• June 2012
  • Sports Medicine

    Not Just for Athletes

    Historically, Sports Medicine has been synonymous with sideline orthopedic surgeons rushing to the aid of a football player, tennis star or golf great. But in recent years, Sports Medicine has become a growing multidisciplinary field attracting physicians from Family Medicine, Emergency Medicine and Internal Medicine. Even pediatricians have migrated to specializing in Sports Medicine.

    The patients have changed, too. “In my 16 years of practice in Sports Medicine, I’ve treated numerous professional athletes from various national and international golf and tennis tournaments,” says Stephen Steele, DO, FAOASM, a Family Medicine physician who specializes in Sports Medicine. “I’ve also seen my practice evolve to include individuals who get their exercise by simply walking the dog or climbing the stairs in their house.”

    The benefit of a Sports Medicine physician, for athletes and non-athletes alike, is that they have been trained to focus on the precise diagnosis and treatment of a patient’s injury and can make the necessary referrals to safely return them to the activities they enjoy. Dr. Steele notes, “Injury management is precision. Find the exact, right diagnosis…then you can treat it much more efficiently.”

    Like orthopedic surgeons trained in Sports Medicine, Primary Care physicians specializing in Sports Medicine are well-trained in musculoskeletal medicine and can diagnose musculoskeletal sports conditions. However, they specialize in the non-surgical treatment of musculoskeletal sports conditions while Sports Medicine orthopedic surgeons have additional training for the surgical treatment of these conditions.

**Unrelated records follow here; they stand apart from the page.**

/-- `RUN_AHEAD_PREISSUE`: a load of the hinted path that would pass its checks, lies in the first-level TLB and in no other device
enters the buffer with its data (R28, R29; log 9). -/
def execRunAheadPreissue (core addr size : Nat) (s : State) : Result :=
  event s fun s =>
    let x := s.core core
    let k := x.bank x.active
    if k.state = .runnable ∧ k.runAhead.length < 64 ∧ (runAheadLoads (s.codeOf k) k 257 ⟨k.pc, k.loops⟩).contains (addr, size) then
      match s.checkGlobal (s.extentsOf k) k.priv false false addr size with
      | .inl _ => none
      | .inr l =>
        let away (p : Part) : Bool := match p.loc with
          | .other _ => true
          | _ => false
        if l.any away ∨ !l.all (fun p => p.ext.any fun e => x.tlbHolds k e) then none
        else
          let (v, s) := s.pieceLoad core (s.extentsOf k) addr size
          some (s.setBank core x.active { k with runAhead := k.runAhead ++ [⟨addr, size, k.raGen, v⟩] })
    else none

/-- The segment of a bank's image that holds a code address, named by slot and start (R30, R68). -/
def State.segmentOf (s : State) (k : Bank) (a : Nat) : Option Nat :=
  k.task.bind fun t =>
    ((tget {} t.slot s.slots).segments.find? fun g => g.1 ≤ a ∧ a < g.1 + g.2).map fun g => t.slot * 2 ^ 32 + g.1

/-- The segment that the next-segment pointer of the one at an address names: the next entry of the chain (R30, R68). -/
def State.segmentAfter (s : State) (k : Bank) (a : Nat) : Option Nat :=
  k.task.bind fun t =>
    let l := (tget {} t.slot s.slots).segments
    (l.findIdx? fun g => g.1 ≤ a ∧ a < g.1 + g.2).bind fun i => (l[i + 1]?).map fun g => t.slot * 2 ^ 32 + g.1

/-- The segment that the next bundle of a core needs and that neither half of the loop buffer holds (R30). -/
def State.segmentMissing (s : State) (c : Nat) : Option Nat :=
  let x := s.core c
  let k := x.bank x.active
  (s.segmentOf k k.pc).filter fun g => !x.segments.contains g

/-- The segment that the prefetch engine expands next: the one issue waits for, then the one the pointer names (R30). -/
def State.segmentWanted (s : State) (c : Nat) : Option Nat :=
  let x := s.core c
  let k := x.bank x.active
  s.segmentMissing c <|> (s.segmentAfter k k.pc).filter fun g => !x.segments.contains g

/-- `SEGMENT_EXPAND`: the wanted segment is expanded in one half of the loop buffer, while the core issues from the other (R30). -/
def execSegmentExpand (core segment : Nat) (s : State) : Result :=
  event s fun s =>
    let x := s.core core
    let k := x.bank x.active
    if s.segmentWanted core = some segment then
      let used := x.segments.filter fun g => s.segmentOf k k.pc = some g
      some (s.setCore core { x with segments := segment :: (if used.isEmpty then x.segments else used).take 1 })
    else none

/-! ## Outside stores -/

/-- What the host and other devices have stored in their own memory. -/
def State.outside (s : State) : List (Bool × Nat × BitVec 8) → State
  | [] => s
  | (host, a, v) :: r =>
    (if host then { s with hostMem := mset a v s.hostMem } else { s with otherMem := mset a v s.otherMem }).outside r

/-! ## Traps of a replayed segment (R347) -/

/-- A trap other than a restartable fault or a pre-emption in a replayed segment makes the tag of its `REPLAY` abandoned and reported
(R347). -/
def State.abandonReplay (s : State) (c b : Nat) : State :=
  let k := s.bank c b
  match k.replaying with
  | some (stage, tag) => (s.diverge stage tag).setBank c b { k with replaying := none }
  | none => s

/-- `POSTED_TRAP_TAKE`: the posted traps of a bank are taken at its bundle boundary, together with those that its pushes and rows raise
in the same clk, in which it issues no bundle (R33, R34, R159, R174, R401). -/
def execPostedTrapTake (core bank : Nat) (s : State) : Result :=
  event s fun s =>
    let k := s.bank core bank
    if k.posted.isEmpty ∨ k.state ≠ .runnable ∨ (s.core core).drain.isSome then none
    else some (((s.setBank core bank (k.detect s.clk)).abandonReplay core bank).takePosted core bank)

/-! ## Accesses -/

/-- A store that an older `PUBLISH` of its sequencer holds (R280). -/
def State.heldByPublish (s : State) (c b : Nat) (e : QEntry) : Bool :=
  (entryKinds e).stores && s.commands.any fun p => match p.ins with
    | .publish .. => p.who.core == c && p.who.bank == b && (s.bank c b).issued p.who && decide (p.id < e.id)
    | _ => false

/-- A load, a store or an `AMO` of global memory. -/
def isGlobalAccess (e : QEntry) : Bool :=
  match e.ins with
  | .ldg .. | .ldgv .. | .ldgx .. | .stg .. | .stgv .. | .stgn .. | .stgx .. | .amo .. => true
  | _ => false

/-- The parts of a global access in its present phase; none of any other entry. -/
def State.partsOf (s : State) (k : Bank) (e : QEntry) : List Part :=
  if isGlobalAccess e then s.parts (s.extentsOf k) 64 (e.addr % 2 ^ 56) (max 1 e.bytes) else []

/-- Entry `i` of a bank, where the orders and its least latency let it be performed. -/
def State.ripe (s : State) (c b i : Nat) : Option QEntry :=
  let k := s.bank c b
  match k.entry i with
  | some e => if mayPerform k.queue i ∧ !s.heldByPublish c b e ∧ e.clk + leastLatency e.ins ≤ s.clk then some e else none
  | none => none

/-- Entry `i` of a bank, where it may be performed and its access may leave the device (R446). -/
def State.performable (s : State) (c b i : Nat) : Option QEntry :=
  (s.ripe c b i).filter fun e => s.allReach (s.partsOf (s.bank c b) e)

/-- Sign-extended exponent, or the two halves, of a norm register (R369). -/
def normPair (r : Norm) (wantE : Bool) : SReg × SReg :=
  if wantE then (r.e.signExtend 64, if r.a = BitVec.allOnes 128 then 1 else 0) else (r.a.setWidth 64, r.a.extractLsb' 64 64)

/-- The status word of a stash entry (R338). -/
def statusWord (e : Option StashEntry) : SReg :=
  match e with
  | none => 0
  | some e =>
    BitVec.ofNat 64 (e.state + 2 ^ 4 * e.mode + 2 ^ 7 * e.checksum.isSome.toNat + 2 ^ 8 * e.err + 2 ^ 16 * e.loc
      + 2 ^ 20 * e.stage + 2 ^ 24 * e.size)

/-- The command in turn on a key has not yet given its entry its state: `.auto` has still to choose it, or a recompute to be verified
(R336, R358). -/
def State.unseen (s : State) (d key : Nat) : Bool :=
  ((s.die d).turn key).any fun c => c.op = 0 && !c.running
    && (c.mode = 6 || (tfind key (s.die d).stash).any fun e => e.state = 8)

/-- `LOAD_PERFORM` (R266, R268, R275, R285 to R291, R338, R369, R417). -/
def execLoadPerform (core bank index piece : Nat) (outside : List (Bool × Nat × BitVec 8)) (s : State) : Result :=
  event s fun s =>
    match s.performable core bank index with
    | none => none
    | some e =>
      let k := s.bank core bank
      match e.ins with
      | .ldc .. | .ldcv .. | .ldg .. | .ldgv .. | .ldgx .. => some ((s.outside outside).performLoad core bank index piece e)
      | .sprobe opa _ =>
        let key := (e.ops.headD 0).toNat % 2 ^ 32
        if s.unseen (dieOf core) key then none
        else some (s.setBank core bank ((k.arriveS s.clk e opa.toNat (statusWord (tfind key (s.die (dieOf core)).stash))).dropEntry index))
      | .nrmrd opa wantE norm =>
        let (lo, hi) := normPair (s.norm norm.toNat) (wantE = 1)
        some (s.setBank core bank (((k.arriveS s.clk e opa.toNat lo).arriveS s.clk e (opa.toNat + 1) hi).dropEntry index))
      | .csrr opa csr =>
        some (s.setBank core bank ((k.arriveS s.clk e opa.toNat (s.readRegister (clusterOf core) csr.toNat)).dropEntry index))
      | _ => none

/-- `STORE_PERFORM` (R266, R268, R275, R285, R288, R293, R294, R370). -/
def execStorePerform (core bank index piece : Nat) (s : State) : Result :=
  event s fun s =>
    match s.performable core bank index with
    | none => none
    | some e =>
      let drop (s : State) : State := s.setBank core bank ((s.bank core bank).dropEntry index)
      match e.ins with
      | .stc .. | .stcv .. | .stg .. | .stgv .. | .stgn .. => some (s.performStore core bank index piece e)
      | .stgx .. => some (if e.phase = 0 then s.reserveSparse core bank index e else s.performStore core bank index piece e)
      | .nrmclr norm => some (drop { s with norms := tset norm.toNat { s.norm norm.toNat with a := 0 } s.norms })
      | .nrmset _ norm => some (drop { s with norms := tset norm.toNat ⟨0, (e.ops.headD 0).setWidth 8⟩ s.norms })
      | .csrw _ csr | .csrs _ csr | .csrc _ csr => some ((drop s).performCsr core bank e csr.toNat)
      | .balloonAddb .. | .balloonAddt .. | .balloonDeflate .. | .balloonClrb .. | .balloonClrt .. =>
        some ((drop s).performBalloon core bank e)
      | _ => none

/-- `AMO_PERFORM` (R274, R295, R296). -/
def execAmoPerform (core bank index : Nat) (outside : List (Bool × Nat × BitVec 8)) (s : State) : Result :=
  event s fun s =>
    match s.performable core bank index with
    | none => none
    | some e =>
      match e.ins with
      | .amo .. => some ((s.outside outside).performAmo core bank index e)
      | _ => none

/-- A core of a list still owes the completion release of an item it had completed by `clk` (R211). -/
def State.owesRelease (s : State) (cores : List Nat) (clk : Nat) : Bool :=
  cores.any fun c => [(s.core c).bank0, (s.core c).bank1].any fun k =>
    (k.state == .halted && !k.haltReported && decide (k.haltClk ≤ clk)) || k.queue.any fun e =>
    match e.ins with
    | .deq .. | .deqt .. => e.phase ≠ 1 && decide (e.clk ≤ clk)
    | _ => false

/-- An access that has passed its checks, or a sparse store that has reserved its block, has pieces still to perform (R280, R391). -/
def QEntry.begun (e : QEntry) : Bool :=
  match e.ins with
  | .stgx .. => e.phase ≠ 0
  | .ldg .. | .ldgv .. | .ldgx .. | .stg .. | .stgv .. | .stgn .. => !e.done.isEmpty
  | _ => false

/-- The global accesses of the device that have begun and not ended, by their numbers. -/
def State.underWay (s : State) : List Nat :=
  s.cores.flatMap fun (_, x) => [x.bank0, x.bank1].flatMap fun k => (k.queue.filter QEntry.begun).map (·.id)

/-- Some global access of the device has begun and not ended. -/
def State.midAccess (s : State) : Bool := !s.underWay.isEmpty

/-- A held bundle of a bank still stands at issue. -/
def State.atIssue (s : State) (c b bundle : Nat) : Bool :=
  let x := s.core c
  x.active = b && x.drain.isNone && (x.bank b).ready && (x.bank b).waiting.any fun w => w.bundle = bundle

/-- `MARKER_EFFECT`: fences, the completion release of an item, the landing of a delivered record, a revocation
(R217, R267, R272, R298, R428). -/
def execMarkerEffect (core bank index : Nat) (s : State) : Result :=
  event s fun s =>
    match s.performable core bank index with
    | none => none
    | some e =>
      let drop (s : State) : State := s.setBank core bank ((s.bank core bank).dropEntry index)
      match e.ins with
      | .fence order scope =>
        let s := drop s
        let s := if order = 2 ∨ order = 3 then s.release core bank scope.toNat else s
        some (if order = 1 ∨ order = 3 then s.acquire core bank scope.toNat else s)
      | .qalign => some (drop s)
      | .deq .. | .deqt .. =>
        if e.phase = 0 then some ((drop s).release core bank e.addr)
        else if e.phase = 2 then if s.atIssue core bank e.bundle then none else some ((drop s).release core bank e.addr)
        else if s.clk < e.addr ∨ s.owesRelease e.done e.clk then none
        else
          let s := (drop s).acquire core bank e.side.toNat
          let k := s.bank core bank
          let regs := dests e.ins
          some (s.setBank core bank ((regs.zip e.ops).foldl (fun k (r, v) =>
            match r with
            | .s n => k.arriveS s.clk e n v
            | _ => k) k))
      | .extinv .. =>
        if e.phase = 0 then
          let s := s.release core bank 3
          let part := ((s.bank core bank).task.map (·.partition)).getD 0
          let s := s.revokeIn (fun v => v.partition = part) (e.ops.headD 0).toNat ((e.ops[1]?).getD 0).toNat
          some (s.setBank core bank ((s.bank core bank).setEntry index { e with phase := 1, done := s.underWay }))
        else if s.underWay.any e.done.contains then none
        else some (drop s)
      | _ => none

/-- `L2_LINE_EVICT`: a line leaves a slice, its dirty bytes written back (R270). -/
def execL2LineEvict (cluster line : Nat) (s : State) : Result :=
  event s fun s =>
    if (tfind line (s.cluster cluster).lines).isNone then none else some (s.evictLine cluster line)

/-! ## Drains and pre-emption -/

/-- `DRAIN_COMPLETE`: step 6, no earlier than 4 clk after the drain began (R403). -/
def execDrainComplete (core : Nat) (s : State) : Result :=
  event s fun s =>
    match (s.core core).drain with
    | none => none
    | some d =>
      if d.since + 4 ≤ s.clk ∧ ((s.core core).bank d.bank).drained then some (s.endDrain core d) else none

/-- `PREEMPT_ARRIVE`: a pre-emption request reaches a core and stops the named bank (R407). -/
def execPreemptArrive (core bank : Nat) (s : State) : Result :=
  event s fun s =>
    let x := s.core core
    let k := x.bank bank
    if !(s.swaps.any fun w => !w.inward ∧ w.bank = bank ∧ (s.partitionCores w.partition).contains core) ∨ k.stopped then none
    else
      let s := if k.idle then s else s.wakeCore core
      if x.active = bank ∧ k.state = .runnable then
        if x.drain.isSome then none else some (s.startDrain core bank .preempt)
      else if (s.bank core bank).state = .halted ∧ !(s.bank core bank).landed then none
      else
        -- an answer that arrives later is discarded: the bank waits for no batts any more
        let s := s.forgetWriter (.bank core bank)
        some (s.setBank core bank { s.bank core bank with stopped := true, waiting := none, idle := false, woken := false })

/-! ## Records, barriers and rounds -/

/-- `SCHEDULER_ROUND` (R203, R204). -/
def execSchedulerRound (stage : Nat) (s : State) : Result :=
  event s fun s =>
    let s := s.refreshStage stage
    match (s.stage stage).round with
    | some t => if t ≤ s.clk then some ((s.round stage).refreshStage stage) else none
    | none => none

    According to the American Medical Society for Sports Medicine, 90 percent of all sports injuries are non-surgical; therefore, most sports injuries can be treated by a Sports Medicine physician. Injuries requiring surgery are referred to an orthopedic surgeon. Dr. Steele adds, “Sports Medicine physicians work collaboratively with orthopedic surgeons, physical therapists, occupational therapists, sports psychologists (if necessary) and other health care professionals to develop a comprehensive rehabilitation plan so the patient can get back to doing what they love to do.”

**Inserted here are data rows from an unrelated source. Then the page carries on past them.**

-- ==== Sys2Proof/Machine/CopyEvents.lean ====
section
/-! DEFINITION. The copy channels and the transform engine at work (R304 to R314, spec/16; the stride-gather unit: R258 to R260,
spec/12). -/

namespace Sys2Proof.Machine

/-! ## The running command -/

/-- The command at the head of a channel. -/
def State.headCmd (s : State) (c n : Nat) : Option CopyCmd := ((s.core c).channel n).queue.head?

/-- The channel replaced. -/
def State.setChannel (s : State) (c n : Nat) (h : Channel) : State :=
  s.setCore c { s.core c with channels := tset n h (s.core c).channels }

/-- The command at the head of a channel replaced. -/
def State.setHead (s : State) (c n : Nat) (cmd : CopyCmd) : State :=
  let h := (s.core c).channel n
  s.setChannel c n { h with queue := cmd :: h.queue.drop 1 }

/-- The command at the head of a channel leaves it, with whatever it waits for. -/
def State.dropHead (s : State) (c n : Nat) : State :=
  let h := (s.core c).channel n
  (s.setChannel c n { h with queue := h.queue.drop 1 }).clearWait (.copy c n)

/-- Contributor kind: 1 on the channel itself, 2 on the transform engine (R311). -/
def CopyCmd.kindCode (cmd : CopyCmd) : Nat := if cmd.onEngine then 2 else 1

/-- Where a side of a block lies. -/
inductive Space where
  | pad | cluster | global | inter
  | fifo (engine : Nat) (isB : Bool)
deriving DecidableEq, Repr

/-- The source space of a block. -/
def CopyBlock.from (b : CopyBlock) : Space :=
  if b.flags % 2 = 1 then .inter else match b.sspace with
    | 0 => .pad
    | 1 => .cluster
    | _ => .global

/-- The destination space of a block. -/
def CopyBlock.to (b : CopyBlock) : Space :=
  if b.flags / 2 % 2 = 1 then .inter else match b.dspace % 8 with
    | 0 => .pad
    | 1 => .cluster
    | 2 => .global
    | 3 => .fifo (b.dspace / 8 % 2) false
    | _ => .fifo (b.dspace / 8 % 2) true

/-- A FIFO destination. -/
def Space.isFifo : Space → Bool
  | .fifo .. => true
  | _ => false

/-! ## Accesses of a block -/

/-- Bytes read by the running command (R304, R313); past the intermediate the block fails with `ENGINE` (log 18). -/
def State.copyRead (s : State) (c n : Nat) (cmd : CopyCmd) (sp : Space) (a len : Nat) : Got :=
  match sp with
  | .pad => if Config.scratchpadBytes < a + len then .fail 0x0B else .value (mread (s.core c).pad a len) s
  | .cluster =>
    match (s.cluster (clusterOf c)).check a len with
    | some cause => .fail cause
    | none => .value (mread (s.cluster (clusterOf c)).cmem a len) s
  | .global => s.engineRead (.copy c n) cmd.who a len
  | .inter =>
    if 2 ^ 18 < a + len then .fail 0x1D
    else .value (mread ((s.headCmd c n).getD cmd).inter a len) s
  | .fifo .. => .fail 0x1D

    In addition to Eisenhower Medical Center’s Sports Medicine physicians, the Eisenhower Wellness Institute at the Eisenhower George and Julia Argyros Health Center offers in-depth Sports Medicine consultations. Please call 760-610-7360 for more information.

    First time with a Sports Medicine physician?

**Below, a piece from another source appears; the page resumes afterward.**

-- ==== Sys2Proof/Machine/Dispatch.lean ====
section
/-! DEFINITION. The meaning of every instruction, one arm each. -/

namespace Sys2Proof.Machine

    Dr. Steele recommends that patients share their exercise history with their physician. Be prepared to answer questions like these:

    • What type(s) of exercise have you done and for how long?
    • Did you stop exercising or stop playing a particular sport? Why?
    • Have you changed your routine or equipment? For instance, if you’re a runner, did you change your shoes recently?